June 24, 2004

生命誌研究館

昨日、ハーモニカレッスンの帰りに中村圭子先生の『生命誌研究館』に初めて行った。

04-06-23_12-02.jpg

展示は二つあって、ひとつは「オサムシ」の種を、地球規模のスケールで、形態ではなくDNAレベルで徹底的に分析していてすばらしかった。翔年の知識はダーウインの進化論やファーブルの昆虫記など博物誌的な古い知識しかないので、「種の拡散」とか「平行進化」とか新しい考え方に惹きつけられて、予定時間を大幅にオーバーしてしまった。

もう一つの展示は「虫愛でる姫」の物語。多分、館長のアイデアだと思うが日本の古典を下敷にして、自然界の認識の仕方や自然との係わりなど、わかりやすい語り口で大人も子供も「生命」について考えさせられる仕掛けは大変面白い。
生命誌研究館ホームページ


先生の科学によって科学を超える思想に全面的にな声援を送りたい。
中村圭子著「自然はひとつ -総合的な自然の見方、考え方」とマット・リドレー著、中村圭子、斎藤隆央訳「ゲノムが語る23の物語」を購入。読書の楽しみがまた増えたことに感謝。

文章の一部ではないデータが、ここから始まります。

theorem keeps_journalClearBody {msk : Nat} {s₀ s : State} (h : Hamper) (hk : Keeps msk s₀ s)
    (hm : Sub 0x2000 msk := by first | assumption | (apply Sub.of; assumption; rfl)) :
    KeepsV msk s₀ (journalClearBody s h) := by
  unfold journalClearBody
  repeat' first
    | (with_reducible exact KeepsV.refuse) | (with_reducible exact KeepsV.badArg)
    | (with_reducible exact KeepsV.notOwner) | (with_reducible exact KeepsV.wrongState)
    | (with_reducible exact KeepsV.noResource) | (with_reducible refine KeepsV.ok ?_)
    | (with_reducible refine KeepsV.accepted ?_) | (with_reducible refine KeepsV.later ?_)
    | (with_reducible refine KeepsV.ite ?_ ?_) | (with_reducible assumption)
    | ((with_reducible refine Sub.of hm ?_); exact rfl) | (with_reducible refine Keeps.ite ?_ ?_)
    | (with_reducible apply keeps_badArg) | (with_reducible apply keeps_jot)
    | (fail_if_no_progress ((with_reducible refine Keeps.upd ?_ ?_ ?_ ?_ ?_ ?_ ?_ ?_ ?_ ?_ ?_ ?_ ?_ ?_ ?_ ?_ ?_ ?_ ?_ ?_ ?_ ?_ ?_ ?_ ?_ ?_ ?_ ?_ ?_ ?_ ?_) <;> first | exact Or.inl (Sub.of hm rfl) | with_reducible exact Or.inr rfl | skip))
    | (fail_if_no_progress extract_lets) | split | (refine Keeps.snd (by assumption) ?_)
    | (refine Keeps.fst (by assumption) ?_) | (refine Keeps.snd2 (by assumption) ?_) | (dsimp only)
    | (dsimp +zetaDelta only)

theorem keeps_execJournalClear {msk : Nat} {s₀ s : State} (dt : Nat) (r : Req) (hk : Keeps msk s₀ (advance dt s))
    (hm : Sub 0x2000020C6 msk := by first | assumption | (apply Sub.of; assumption; rfl)) :
    KeepsA msk s₀ (execJournalClear dt r s) := by
  unfold execJournalClear
  repeat' first
    | (with_reducible refine KeepsA.next ?_) | (with_reducible assumption)
    | ((with_reducible refine Sub.of hm ?_); exact rfl) | (with_reducible refine Keeps.ite ?_ ?_)
    | (with_reducible apply keeps_serve) | (with_reducible apply keeps_journalClearBody)
    | (fail_if_no_progress ((with_reducible refine Keeps.upd ?_ ?_ ?_ ?_ ?_ ?_ ?_ ?_ ?_ ?_ ?_ ?_ ?_ ?_ ?_ ?_ ?_ ?_ ?_ ?_ ?_ ?_ ?_ ?_ ?_ ?_ ?_ ?_ ?_ ?_ ?_) <;> first | exact Or.inl (Sub.of hm rfl) | with_reducible exact Or.inr rfl | skip))
    | (intro _ _ _) | (intro _ _) | (fail_if_no_progress extract_lets) | split | (refine Keeps.snd (by assumption) ?_)
    | (refine Keeps.fst (by assumption) ?_) | (refine Keeps.snd2 (by assumption) ?_) | (dsimp only)
    | (dsimp +zetaDelta only)

theorem keeps_slotSelectBody {msk : Nat} {s₀ s : State} (h : Hamper) (hk : Keeps msk s₀ s)
    (hm : Sub 0x2000 msk := by first | assumption | (apply Sub.of; assumption; rfl)) :
    KeepsV msk s₀ (slotSelectBody s h) := by
  unfold slotSelectBody
  repeat' first
    | (with_reducible exact KeepsV.refuse) | (with_reducible exact KeepsV.badArg)
    | (with_reducible exact KeepsV.notOwner) | (with_reducible exact KeepsV.wrongState)
    | (with_reducible exact KeepsV.noResource) | (with_reducible refine KeepsV.ok ?_)
    | (with_reducible refine KeepsV.accepted ?_) | (with_reducible refine KeepsV.later ?_)
    | (with_reducible refine KeepsV.ite ?_ ?_) | (with_reducible assumption)
    | ((with_reducible refine Sub.of hm ?_); exact rfl) | (with_reducible refine Keeps.ite ?_ ?_)
    | (with_reducible apply keeps_wrongState) | (with_reducible apply keeps_badArg)
    | (with_reducible apply keeps_activateSlot) | (with_reducible apply keeps_activateCopy)
    | (fail_if_no_progress ((with_reducible refine Keeps.upd ?_ ?_ ?_ ?_ ?_ ?_ ?_ ?_ ?_ ?_ ?_ ?_ ?_ ?_ ?_ ?_ ?_ ?_ ?_ ?_ ?_ ?_ ?_ ?_ ?_ ?_ ?_ ?_ ?_ ?_ ?_) <;> first | exact Or.inl (Sub.of hm rfl) | with_reducible exact Or.inr rfl | skip))
    | (fail_if_no_progress extract_lets) | split | (refine Keeps.snd (by assumption) ?_)
    | (refine Keeps.fst (by assumption) ?_) | (refine Keeps.snd2 (by assumption) ?_) | (dsimp only)
    | (dsimp +zetaDelta only)

theorem keeps_execSlotSelect {msk : Nat} {s₀ s : State} (dt : Nat) (r : Req) (hk : Keeps msk s₀ (advance dt s))
    (hm : Sub 0x2000020C6 msk := by first | assumption | (apply Sub.of; assumption; rfl)) :
    KeepsA msk s₀ (execSlotSelect dt r s) := by
  unfold execSlotSelect
  repeat' first
    | (with_reducible refine KeepsA.next ?_) | (with_reducible assumption)
    | ((with_reducible refine Sub.of hm ?_); exact rfl) | (with_reducible refine Keeps.ite ?_ ?_)
    | (with_reducible apply keeps_serve) | (with_reducible apply keeps_slotSelectBody)
    | (fail_if_no_progress ((with_reducible refine Keeps.upd ?_ ?_ ?_ ?_ ?_ ?_ ?_ ?_ ?_ ?_ ?_ ?_ ?_ ?_ ?_ ?_ ?_ ?_ ?_ ?_ ?_ ?_ ?_ ?_ ?_ ?_ ?_ ?_ ?_ ?_ ?_) <;> first | exact Or.inl (Sub.of hm rfl) | with_reducible exact Or.inr rfl | skip))
    | (intro _ _ _) | (intro _ _) | (fail_if_no_progress extract_lets) | split | (refine Keeps.snd (by assumption) ?_)
    | (refine Keeps.fst (by assumption) ?_) | (refine Keeps.snd2 (by assumption) ?_) | (dsimp only)
    | (dsimp +zetaDelta only)

theorem keeps_quietPoint {msk : Nat} {s₀ s : State} (hk : Keeps msk s₀ s)
    (hm : Sub 0x5080 msk := by first | assumption | (apply Sub.of; assumption; rfl)) :
    Keeps msk s₀ (quietPoint s) := by
  unfold quietPoint
  repeat' first
    | (with_reducible assumption) | ((with_reducible refine Sub.of hm ?_); exact rfl)
    | (with_reducible refine Keeps.ite ?_ ?_) | (with_reducible apply keeps_State_modStart)
    | (with_reducible apply keeps_extend)
    | (fail_if_no_progress ((with_reducible refine Keeps.upd ?_ ?_ ?_ ?_ ?_ ?_ ?_ ?_ ?_ ?_ ?_ ?_ ?_ ?_ ?_ ?_ ?_ ?_ ?_ ?_ ?_ ?_ ?_ ?_ ?_ ?_ ?_ ?_ ?_ ?_ ?_) <;> first | exact Or.inl (Sub.of hm rfl) | with_reducible exact Or.inr rfl | skip))
    | (fail_if_no_progress extract_lets) | split | (refine Keeps.snd (by assumption) ?_)
    | (refine Keeps.fst (by assumption) ?_) | (refine Keeps.snd2 (by assumption) ?_) | (dsimp only)
    | (dsimp +zetaDelta only)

折から、今朝の読売に「子供の創造性を育てよう」と新技術開発財団の高橋昌義氏の記事が出ていた。創造性の前に必要なのは好奇心だと言うわけで、子供たちの理科離れや好奇心のなさを憂いている大人が多いが、本当にそうなのか?

好奇心の無い人間などいるのか?
大人の週刊誌を見よ! スキャンダルや覗き趣味の好奇心を煽る記事で満ち満ちているではないか。
大人の世界が三流ジャーナリストによって溢れかえっている現状を憂えずに、子供たちを責めるのは筋違いだろう。翔年は三流のジャーナリストの記事を止めろと言っているのではない。一握りでいいから一流の記者もいて欲しいと願う者だ。科学技術のわかる一流のライターが書いた物語なら、大人だけでなく子供の好奇心も十分満足させられると信じる。子供たちはそれを見分ける力を持っているはずだ。